**Assignment:**
Copy the data exactly from the line that contains "operation completes. -/" through the line that contains "def State.exactProgress (s", keeping both end lines and leaving out everything else.

========

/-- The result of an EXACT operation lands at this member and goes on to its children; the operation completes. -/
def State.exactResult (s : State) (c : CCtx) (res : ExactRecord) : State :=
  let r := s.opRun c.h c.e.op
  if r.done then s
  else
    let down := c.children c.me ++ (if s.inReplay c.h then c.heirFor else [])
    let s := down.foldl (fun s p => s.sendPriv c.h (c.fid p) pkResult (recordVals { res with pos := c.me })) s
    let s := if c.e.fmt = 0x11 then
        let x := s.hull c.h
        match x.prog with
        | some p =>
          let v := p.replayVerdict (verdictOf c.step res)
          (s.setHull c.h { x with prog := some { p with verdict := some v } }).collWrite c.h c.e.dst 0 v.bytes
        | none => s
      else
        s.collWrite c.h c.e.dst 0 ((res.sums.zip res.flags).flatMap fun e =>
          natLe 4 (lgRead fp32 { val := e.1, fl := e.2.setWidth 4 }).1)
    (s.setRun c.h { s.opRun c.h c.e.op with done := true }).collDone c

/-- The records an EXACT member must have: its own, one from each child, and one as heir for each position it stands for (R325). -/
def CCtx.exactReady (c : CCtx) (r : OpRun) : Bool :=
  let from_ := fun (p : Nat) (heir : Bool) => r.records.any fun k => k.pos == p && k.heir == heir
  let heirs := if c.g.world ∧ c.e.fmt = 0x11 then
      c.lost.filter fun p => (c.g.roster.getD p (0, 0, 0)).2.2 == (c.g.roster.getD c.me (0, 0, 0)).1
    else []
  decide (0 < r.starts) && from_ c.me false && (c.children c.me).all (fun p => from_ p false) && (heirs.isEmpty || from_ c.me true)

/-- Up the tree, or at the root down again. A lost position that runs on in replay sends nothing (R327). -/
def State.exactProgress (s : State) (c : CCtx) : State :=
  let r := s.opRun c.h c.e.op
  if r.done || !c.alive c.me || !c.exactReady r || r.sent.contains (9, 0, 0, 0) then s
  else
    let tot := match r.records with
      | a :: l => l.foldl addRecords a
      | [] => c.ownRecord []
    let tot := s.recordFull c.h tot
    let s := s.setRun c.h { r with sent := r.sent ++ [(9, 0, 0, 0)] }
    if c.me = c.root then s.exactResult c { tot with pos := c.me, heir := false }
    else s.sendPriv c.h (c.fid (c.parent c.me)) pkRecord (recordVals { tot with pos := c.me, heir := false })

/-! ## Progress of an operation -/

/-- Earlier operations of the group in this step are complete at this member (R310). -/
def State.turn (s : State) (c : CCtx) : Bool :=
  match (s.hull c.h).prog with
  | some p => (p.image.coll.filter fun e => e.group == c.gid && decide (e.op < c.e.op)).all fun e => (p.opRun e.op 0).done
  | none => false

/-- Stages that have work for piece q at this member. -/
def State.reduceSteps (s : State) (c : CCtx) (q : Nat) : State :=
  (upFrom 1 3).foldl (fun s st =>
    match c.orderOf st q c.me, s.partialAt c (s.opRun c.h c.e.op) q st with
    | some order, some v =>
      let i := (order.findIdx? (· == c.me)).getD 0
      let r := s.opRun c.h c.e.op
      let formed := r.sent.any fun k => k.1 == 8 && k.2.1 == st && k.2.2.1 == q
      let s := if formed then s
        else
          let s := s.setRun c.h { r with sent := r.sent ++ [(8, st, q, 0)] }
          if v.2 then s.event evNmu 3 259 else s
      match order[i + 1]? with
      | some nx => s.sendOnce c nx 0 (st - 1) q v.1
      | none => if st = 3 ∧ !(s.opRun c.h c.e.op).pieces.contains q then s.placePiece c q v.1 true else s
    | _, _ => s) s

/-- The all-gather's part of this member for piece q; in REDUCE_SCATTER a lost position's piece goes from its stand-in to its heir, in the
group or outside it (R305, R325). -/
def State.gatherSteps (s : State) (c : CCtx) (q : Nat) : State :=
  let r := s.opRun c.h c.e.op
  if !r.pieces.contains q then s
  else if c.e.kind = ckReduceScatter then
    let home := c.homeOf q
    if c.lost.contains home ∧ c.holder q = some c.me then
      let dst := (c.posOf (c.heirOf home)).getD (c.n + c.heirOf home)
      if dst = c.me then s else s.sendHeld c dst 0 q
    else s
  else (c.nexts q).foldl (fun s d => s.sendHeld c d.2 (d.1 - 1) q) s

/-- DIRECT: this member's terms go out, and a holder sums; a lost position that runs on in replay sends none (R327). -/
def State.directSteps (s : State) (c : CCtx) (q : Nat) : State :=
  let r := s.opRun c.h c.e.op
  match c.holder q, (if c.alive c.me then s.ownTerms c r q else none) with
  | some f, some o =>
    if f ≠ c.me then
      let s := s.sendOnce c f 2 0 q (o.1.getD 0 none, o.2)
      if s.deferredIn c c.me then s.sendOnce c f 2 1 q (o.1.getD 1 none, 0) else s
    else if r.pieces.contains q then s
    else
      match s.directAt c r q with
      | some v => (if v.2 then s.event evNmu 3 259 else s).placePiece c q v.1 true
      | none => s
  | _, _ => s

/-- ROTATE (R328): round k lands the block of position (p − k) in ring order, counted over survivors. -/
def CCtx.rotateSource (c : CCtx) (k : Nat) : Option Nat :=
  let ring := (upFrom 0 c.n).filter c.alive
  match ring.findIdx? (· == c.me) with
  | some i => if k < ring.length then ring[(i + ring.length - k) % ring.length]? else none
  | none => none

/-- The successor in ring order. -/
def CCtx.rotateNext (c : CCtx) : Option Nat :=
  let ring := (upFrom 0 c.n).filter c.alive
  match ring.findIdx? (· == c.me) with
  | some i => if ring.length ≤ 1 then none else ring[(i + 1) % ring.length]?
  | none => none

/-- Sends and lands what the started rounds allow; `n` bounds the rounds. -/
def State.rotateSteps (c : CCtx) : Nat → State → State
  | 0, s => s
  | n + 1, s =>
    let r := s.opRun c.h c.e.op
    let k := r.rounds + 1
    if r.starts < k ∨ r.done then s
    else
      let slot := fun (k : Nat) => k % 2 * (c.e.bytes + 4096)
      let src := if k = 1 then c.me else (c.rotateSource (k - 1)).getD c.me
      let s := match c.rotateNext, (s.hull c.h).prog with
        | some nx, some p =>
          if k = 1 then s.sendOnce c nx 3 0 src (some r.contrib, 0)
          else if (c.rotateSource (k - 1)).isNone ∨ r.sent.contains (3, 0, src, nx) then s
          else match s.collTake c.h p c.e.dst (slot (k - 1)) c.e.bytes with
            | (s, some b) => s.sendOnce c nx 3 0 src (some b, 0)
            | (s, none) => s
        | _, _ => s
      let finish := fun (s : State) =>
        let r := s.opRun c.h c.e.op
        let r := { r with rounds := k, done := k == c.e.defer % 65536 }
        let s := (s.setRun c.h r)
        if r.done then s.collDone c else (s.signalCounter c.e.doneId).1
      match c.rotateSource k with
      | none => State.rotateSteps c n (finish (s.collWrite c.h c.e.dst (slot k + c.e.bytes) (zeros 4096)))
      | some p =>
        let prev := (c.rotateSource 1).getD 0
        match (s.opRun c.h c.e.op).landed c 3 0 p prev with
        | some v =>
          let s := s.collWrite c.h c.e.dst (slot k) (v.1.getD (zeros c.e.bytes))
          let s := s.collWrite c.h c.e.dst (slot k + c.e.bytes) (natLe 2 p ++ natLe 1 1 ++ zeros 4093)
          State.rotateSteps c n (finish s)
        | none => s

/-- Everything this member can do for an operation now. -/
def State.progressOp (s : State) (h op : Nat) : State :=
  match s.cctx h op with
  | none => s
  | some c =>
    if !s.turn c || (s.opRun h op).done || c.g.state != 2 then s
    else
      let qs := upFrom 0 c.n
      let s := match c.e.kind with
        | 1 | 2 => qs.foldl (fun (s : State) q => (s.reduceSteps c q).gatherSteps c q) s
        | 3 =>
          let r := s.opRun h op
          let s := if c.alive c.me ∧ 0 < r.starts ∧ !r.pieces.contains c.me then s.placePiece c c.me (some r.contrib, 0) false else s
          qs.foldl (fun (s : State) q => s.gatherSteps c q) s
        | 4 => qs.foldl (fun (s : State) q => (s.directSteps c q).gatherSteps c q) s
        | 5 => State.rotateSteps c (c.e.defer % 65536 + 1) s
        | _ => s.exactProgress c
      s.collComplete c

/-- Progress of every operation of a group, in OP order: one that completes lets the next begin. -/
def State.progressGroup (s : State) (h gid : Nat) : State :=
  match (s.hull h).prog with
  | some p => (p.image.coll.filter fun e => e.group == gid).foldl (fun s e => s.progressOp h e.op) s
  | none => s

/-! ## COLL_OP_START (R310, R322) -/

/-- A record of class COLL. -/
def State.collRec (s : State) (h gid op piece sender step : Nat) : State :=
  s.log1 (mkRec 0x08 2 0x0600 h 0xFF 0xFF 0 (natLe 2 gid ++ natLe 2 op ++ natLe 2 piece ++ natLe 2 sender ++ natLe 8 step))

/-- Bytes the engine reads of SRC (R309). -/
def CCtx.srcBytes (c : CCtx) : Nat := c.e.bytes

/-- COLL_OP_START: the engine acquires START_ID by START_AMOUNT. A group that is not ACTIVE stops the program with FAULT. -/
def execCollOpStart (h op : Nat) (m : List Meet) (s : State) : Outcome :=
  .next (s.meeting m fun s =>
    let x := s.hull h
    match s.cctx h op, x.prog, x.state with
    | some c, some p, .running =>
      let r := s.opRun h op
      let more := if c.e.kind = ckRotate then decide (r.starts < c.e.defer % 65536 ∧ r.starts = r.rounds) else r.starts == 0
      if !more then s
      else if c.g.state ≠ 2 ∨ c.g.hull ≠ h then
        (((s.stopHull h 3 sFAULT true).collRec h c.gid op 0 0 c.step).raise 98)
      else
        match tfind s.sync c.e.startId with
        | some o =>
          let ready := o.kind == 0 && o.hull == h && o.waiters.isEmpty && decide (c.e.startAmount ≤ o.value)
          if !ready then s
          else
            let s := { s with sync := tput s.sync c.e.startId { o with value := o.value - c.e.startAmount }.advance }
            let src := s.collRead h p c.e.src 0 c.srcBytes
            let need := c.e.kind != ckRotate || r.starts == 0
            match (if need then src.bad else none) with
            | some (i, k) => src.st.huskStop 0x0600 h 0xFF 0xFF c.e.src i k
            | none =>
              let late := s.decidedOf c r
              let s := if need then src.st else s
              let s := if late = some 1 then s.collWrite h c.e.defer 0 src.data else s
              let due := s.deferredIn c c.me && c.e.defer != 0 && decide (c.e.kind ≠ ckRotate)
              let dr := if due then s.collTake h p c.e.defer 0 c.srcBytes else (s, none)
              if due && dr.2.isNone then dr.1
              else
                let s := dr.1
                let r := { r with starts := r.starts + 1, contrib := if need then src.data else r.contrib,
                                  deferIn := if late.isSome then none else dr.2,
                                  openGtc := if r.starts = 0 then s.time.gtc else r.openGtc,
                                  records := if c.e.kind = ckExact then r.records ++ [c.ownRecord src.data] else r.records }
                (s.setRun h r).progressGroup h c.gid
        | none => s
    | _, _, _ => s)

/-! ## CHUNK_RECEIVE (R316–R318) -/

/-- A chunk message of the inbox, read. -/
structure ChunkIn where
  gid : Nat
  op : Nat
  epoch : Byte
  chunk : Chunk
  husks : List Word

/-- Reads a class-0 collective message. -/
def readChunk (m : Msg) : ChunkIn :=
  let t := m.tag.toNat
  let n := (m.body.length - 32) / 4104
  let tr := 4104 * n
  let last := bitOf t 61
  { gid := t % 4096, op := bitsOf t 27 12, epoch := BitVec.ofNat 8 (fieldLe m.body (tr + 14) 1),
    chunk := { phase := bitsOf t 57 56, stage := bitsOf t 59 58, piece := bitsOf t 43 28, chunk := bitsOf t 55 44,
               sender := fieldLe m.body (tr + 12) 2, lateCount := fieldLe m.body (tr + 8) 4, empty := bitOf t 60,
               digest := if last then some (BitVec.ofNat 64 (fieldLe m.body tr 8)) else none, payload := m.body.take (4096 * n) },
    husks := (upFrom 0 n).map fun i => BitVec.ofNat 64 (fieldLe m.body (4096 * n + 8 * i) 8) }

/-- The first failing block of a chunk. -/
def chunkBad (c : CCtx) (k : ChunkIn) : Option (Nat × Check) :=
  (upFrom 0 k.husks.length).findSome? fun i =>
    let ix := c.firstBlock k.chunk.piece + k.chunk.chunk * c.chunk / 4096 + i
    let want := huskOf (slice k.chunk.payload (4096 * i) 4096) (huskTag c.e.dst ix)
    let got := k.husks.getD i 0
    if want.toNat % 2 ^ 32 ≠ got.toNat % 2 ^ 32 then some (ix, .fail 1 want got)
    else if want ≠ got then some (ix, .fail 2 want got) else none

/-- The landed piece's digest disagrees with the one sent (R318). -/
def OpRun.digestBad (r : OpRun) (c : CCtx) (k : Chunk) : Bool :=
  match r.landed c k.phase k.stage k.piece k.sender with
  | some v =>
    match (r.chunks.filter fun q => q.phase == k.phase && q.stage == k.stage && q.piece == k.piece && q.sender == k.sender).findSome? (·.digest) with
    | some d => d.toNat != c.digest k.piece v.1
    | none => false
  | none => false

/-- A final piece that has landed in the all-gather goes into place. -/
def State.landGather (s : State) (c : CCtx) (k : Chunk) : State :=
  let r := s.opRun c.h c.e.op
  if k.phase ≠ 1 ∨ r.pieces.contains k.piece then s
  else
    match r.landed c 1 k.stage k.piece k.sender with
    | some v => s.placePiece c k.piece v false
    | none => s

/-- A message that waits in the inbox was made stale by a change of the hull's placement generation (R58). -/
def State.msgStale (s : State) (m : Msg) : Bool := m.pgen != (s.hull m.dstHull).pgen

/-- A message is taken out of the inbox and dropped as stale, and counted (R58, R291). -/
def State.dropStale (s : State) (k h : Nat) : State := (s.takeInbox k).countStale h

========

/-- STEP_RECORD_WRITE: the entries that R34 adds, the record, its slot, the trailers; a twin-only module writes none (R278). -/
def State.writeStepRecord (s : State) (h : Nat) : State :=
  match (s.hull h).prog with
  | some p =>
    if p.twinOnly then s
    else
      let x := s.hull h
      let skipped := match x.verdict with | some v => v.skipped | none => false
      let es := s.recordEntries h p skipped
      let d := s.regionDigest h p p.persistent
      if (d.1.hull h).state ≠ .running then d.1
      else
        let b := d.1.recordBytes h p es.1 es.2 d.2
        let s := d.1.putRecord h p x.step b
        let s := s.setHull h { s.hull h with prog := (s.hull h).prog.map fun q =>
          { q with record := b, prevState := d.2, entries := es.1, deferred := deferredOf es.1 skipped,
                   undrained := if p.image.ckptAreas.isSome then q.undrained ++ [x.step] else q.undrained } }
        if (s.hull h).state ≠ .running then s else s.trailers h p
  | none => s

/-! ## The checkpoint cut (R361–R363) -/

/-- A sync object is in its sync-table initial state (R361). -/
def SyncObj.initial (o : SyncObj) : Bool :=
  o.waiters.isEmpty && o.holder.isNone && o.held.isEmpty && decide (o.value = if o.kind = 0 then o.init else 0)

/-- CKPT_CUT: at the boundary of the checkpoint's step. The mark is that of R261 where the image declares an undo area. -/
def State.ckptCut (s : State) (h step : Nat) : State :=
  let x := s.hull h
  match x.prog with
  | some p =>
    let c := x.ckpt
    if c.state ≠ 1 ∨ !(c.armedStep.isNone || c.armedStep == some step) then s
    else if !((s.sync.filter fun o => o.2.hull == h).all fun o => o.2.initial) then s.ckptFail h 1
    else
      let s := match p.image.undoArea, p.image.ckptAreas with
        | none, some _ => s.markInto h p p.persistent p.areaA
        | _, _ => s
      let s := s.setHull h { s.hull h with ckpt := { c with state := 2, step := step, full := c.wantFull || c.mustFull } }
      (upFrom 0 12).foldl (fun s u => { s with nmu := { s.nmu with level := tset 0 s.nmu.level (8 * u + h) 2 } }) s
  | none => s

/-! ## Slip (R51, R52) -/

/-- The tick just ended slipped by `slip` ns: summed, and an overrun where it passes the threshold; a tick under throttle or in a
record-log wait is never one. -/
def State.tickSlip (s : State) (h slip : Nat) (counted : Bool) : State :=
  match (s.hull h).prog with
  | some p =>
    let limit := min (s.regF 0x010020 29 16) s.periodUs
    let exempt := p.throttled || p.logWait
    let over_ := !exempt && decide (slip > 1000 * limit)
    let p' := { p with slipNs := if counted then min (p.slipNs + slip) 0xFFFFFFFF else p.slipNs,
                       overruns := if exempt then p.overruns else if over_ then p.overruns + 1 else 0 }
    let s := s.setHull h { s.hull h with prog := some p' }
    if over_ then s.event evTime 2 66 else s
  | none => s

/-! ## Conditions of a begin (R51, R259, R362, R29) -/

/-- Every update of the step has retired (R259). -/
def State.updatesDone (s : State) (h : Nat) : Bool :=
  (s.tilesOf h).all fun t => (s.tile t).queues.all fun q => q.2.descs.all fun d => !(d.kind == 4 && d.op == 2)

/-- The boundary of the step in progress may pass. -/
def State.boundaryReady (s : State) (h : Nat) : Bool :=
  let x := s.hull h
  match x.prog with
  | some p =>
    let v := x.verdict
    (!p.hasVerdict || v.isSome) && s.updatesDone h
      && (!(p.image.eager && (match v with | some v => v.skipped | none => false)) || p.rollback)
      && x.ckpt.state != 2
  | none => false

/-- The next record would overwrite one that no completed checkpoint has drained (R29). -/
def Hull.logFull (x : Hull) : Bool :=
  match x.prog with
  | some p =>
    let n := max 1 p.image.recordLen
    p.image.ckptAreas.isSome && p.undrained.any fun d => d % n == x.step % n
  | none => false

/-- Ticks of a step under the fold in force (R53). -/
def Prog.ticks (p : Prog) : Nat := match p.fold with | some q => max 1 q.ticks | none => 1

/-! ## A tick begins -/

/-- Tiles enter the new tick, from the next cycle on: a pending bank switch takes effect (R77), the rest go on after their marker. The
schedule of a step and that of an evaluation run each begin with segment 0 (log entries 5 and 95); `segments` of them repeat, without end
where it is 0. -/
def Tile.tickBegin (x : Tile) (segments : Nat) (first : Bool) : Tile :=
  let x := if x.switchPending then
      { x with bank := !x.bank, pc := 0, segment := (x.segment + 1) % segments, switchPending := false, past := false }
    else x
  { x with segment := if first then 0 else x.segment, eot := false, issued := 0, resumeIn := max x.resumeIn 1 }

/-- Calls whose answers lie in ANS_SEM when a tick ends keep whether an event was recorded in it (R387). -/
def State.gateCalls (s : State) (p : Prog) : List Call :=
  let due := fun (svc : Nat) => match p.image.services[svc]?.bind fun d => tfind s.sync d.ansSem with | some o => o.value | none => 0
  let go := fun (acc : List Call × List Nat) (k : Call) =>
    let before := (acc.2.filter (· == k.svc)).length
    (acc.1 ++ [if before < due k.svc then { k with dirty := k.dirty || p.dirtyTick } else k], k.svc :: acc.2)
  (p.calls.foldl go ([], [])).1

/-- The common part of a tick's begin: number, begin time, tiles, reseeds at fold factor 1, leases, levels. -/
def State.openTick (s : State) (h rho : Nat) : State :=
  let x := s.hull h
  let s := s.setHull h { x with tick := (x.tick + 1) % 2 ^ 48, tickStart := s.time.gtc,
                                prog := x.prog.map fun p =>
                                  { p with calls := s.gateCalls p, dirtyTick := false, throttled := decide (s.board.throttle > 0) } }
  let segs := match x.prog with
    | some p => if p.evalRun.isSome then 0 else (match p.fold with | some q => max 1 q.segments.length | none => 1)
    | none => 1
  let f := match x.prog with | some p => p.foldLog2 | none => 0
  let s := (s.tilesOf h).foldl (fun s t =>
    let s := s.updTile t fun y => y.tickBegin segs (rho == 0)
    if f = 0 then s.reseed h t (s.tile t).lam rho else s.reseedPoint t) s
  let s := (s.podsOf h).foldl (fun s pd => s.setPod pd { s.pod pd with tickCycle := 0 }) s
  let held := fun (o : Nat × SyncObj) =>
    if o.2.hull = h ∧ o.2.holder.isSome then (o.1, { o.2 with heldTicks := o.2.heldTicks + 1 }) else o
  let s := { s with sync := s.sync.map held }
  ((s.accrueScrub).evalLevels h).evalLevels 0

========

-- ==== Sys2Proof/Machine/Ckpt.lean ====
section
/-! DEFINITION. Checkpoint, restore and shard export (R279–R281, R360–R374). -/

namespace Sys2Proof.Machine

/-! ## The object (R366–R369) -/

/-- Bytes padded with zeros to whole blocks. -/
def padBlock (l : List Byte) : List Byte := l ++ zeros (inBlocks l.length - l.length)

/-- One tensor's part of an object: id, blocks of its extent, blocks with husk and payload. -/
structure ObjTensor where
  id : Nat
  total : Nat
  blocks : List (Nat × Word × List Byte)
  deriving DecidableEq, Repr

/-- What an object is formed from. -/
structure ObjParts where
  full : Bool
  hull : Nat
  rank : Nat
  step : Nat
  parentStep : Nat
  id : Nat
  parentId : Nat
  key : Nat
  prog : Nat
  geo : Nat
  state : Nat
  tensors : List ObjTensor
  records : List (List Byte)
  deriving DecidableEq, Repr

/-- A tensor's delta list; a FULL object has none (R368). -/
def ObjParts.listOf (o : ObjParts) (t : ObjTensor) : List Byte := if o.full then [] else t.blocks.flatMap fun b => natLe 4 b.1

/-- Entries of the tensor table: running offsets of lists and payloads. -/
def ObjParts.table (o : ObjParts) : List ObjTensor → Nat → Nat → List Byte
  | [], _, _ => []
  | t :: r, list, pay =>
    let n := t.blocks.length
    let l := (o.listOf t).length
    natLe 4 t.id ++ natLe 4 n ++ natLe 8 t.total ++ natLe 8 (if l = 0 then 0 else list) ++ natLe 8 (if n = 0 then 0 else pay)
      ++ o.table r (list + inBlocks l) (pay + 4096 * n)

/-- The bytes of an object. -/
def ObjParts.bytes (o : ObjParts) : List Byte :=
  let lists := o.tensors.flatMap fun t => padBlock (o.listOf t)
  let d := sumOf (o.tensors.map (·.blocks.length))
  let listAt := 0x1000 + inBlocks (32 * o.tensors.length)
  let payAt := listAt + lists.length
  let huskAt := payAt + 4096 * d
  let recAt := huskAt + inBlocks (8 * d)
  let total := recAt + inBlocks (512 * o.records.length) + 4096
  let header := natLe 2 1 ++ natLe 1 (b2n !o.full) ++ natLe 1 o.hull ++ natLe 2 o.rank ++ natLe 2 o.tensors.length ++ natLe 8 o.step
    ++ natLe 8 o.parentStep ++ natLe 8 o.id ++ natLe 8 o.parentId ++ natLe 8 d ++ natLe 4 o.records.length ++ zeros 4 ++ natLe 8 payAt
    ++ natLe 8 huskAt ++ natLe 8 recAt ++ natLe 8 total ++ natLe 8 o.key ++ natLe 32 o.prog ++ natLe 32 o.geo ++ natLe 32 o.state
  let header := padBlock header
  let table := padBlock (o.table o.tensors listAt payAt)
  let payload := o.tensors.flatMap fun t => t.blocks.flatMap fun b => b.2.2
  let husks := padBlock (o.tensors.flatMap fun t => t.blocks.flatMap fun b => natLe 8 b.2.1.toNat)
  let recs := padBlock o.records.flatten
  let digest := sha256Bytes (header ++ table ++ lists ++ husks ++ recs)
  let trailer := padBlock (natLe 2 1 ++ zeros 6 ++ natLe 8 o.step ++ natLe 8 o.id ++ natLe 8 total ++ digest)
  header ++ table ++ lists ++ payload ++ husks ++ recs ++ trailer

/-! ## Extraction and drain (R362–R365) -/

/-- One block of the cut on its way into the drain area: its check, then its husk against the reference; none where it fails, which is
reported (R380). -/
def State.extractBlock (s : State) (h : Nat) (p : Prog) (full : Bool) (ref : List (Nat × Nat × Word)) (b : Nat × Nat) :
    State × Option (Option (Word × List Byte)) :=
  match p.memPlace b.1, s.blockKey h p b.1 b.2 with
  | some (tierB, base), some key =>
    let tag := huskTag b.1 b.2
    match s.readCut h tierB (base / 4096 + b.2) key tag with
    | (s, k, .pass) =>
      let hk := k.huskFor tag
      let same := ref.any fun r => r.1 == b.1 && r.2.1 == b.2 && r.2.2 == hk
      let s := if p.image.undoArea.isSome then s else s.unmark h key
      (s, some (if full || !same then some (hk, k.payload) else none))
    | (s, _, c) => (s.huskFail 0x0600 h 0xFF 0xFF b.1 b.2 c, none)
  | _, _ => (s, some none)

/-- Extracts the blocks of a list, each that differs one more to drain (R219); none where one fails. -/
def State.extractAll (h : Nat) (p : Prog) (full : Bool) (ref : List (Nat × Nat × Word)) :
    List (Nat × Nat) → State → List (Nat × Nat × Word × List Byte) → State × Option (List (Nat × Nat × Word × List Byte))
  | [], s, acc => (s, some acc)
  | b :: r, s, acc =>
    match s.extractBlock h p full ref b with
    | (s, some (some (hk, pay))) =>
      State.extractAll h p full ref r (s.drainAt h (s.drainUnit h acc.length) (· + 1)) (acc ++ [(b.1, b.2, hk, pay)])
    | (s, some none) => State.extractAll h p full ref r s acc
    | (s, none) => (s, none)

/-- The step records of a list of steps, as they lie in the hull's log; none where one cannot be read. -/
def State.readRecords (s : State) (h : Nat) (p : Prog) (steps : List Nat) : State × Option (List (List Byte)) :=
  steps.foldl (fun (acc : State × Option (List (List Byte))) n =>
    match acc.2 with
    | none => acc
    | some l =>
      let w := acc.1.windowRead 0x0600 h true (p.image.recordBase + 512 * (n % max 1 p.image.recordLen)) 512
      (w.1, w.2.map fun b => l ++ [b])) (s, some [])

========

**Solution to this exercise:**
/-- The result of an EXACT operation lands at this member and goes on to its children; the operation completes. -/
def State.exactResult (s : State) (c : CCtx) (res : ExactRecord) : State :=
  let r := s.opRun c.h c.e.op
  if r.done then s
  else
    let down := c.children c.me ++ (if s.inReplay c.h then c.heirFor else [])
    let s := down.foldl (fun s p => s.sendPriv c.h (c.fid p) pkResult (recordVals { res with pos := c.me })) s
    let s := if c.e.fmt = 0x11 then
        let x := s.hull c.h
        match x.prog with
        | some p =>
          let v := p.replayVerdict (verdictOf c.step res)
          (s.setHull c.h { x with prog := some { p with verdict := some v } }).collWrite c.h c.e.dst 0 v.bytes
        | none => s
      else
        s.collWrite c.h c.e.dst 0 ((res.sums.zip res.flags).flatMap fun e =>
          natLe 4 (lgRead fp32 { val := e.1, fl := e.2.setWidth 4 }).1)
    (s.setRun c.h { s.opRun c.h c.e.op with done := true }).collDone c

/-- The records an EXACT member must have: its own, one from each child, and one as heir for each position it stands for (R325). -/
def CCtx.exactReady (c : CCtx) (r : OpRun) : Bool :=
  let from_ := fun (p : Nat) (heir : Bool) => r.records.any fun k => k.pos == p && k.heir == heir
  let heirs := if c.g.world ∧ c.e.fmt = 0x11 then
      c.lost.filter fun p => (c.g.roster.getD p (0, 0, 0)).2.2 == (c.g.roster.getD c.me (0, 0, 0)).1
    else []
  decide (0 < r.starts) && from_ c.me false && (c.children c.me).all (fun p => from_ p false) && (heirs.isEmpty || from_ c.me true)

/-- Up the tree, or at the root down again. A lost position that runs on in replay sends nothing (R327). -/
def State.exactProgress (s : State) (c : CCtx) : State :=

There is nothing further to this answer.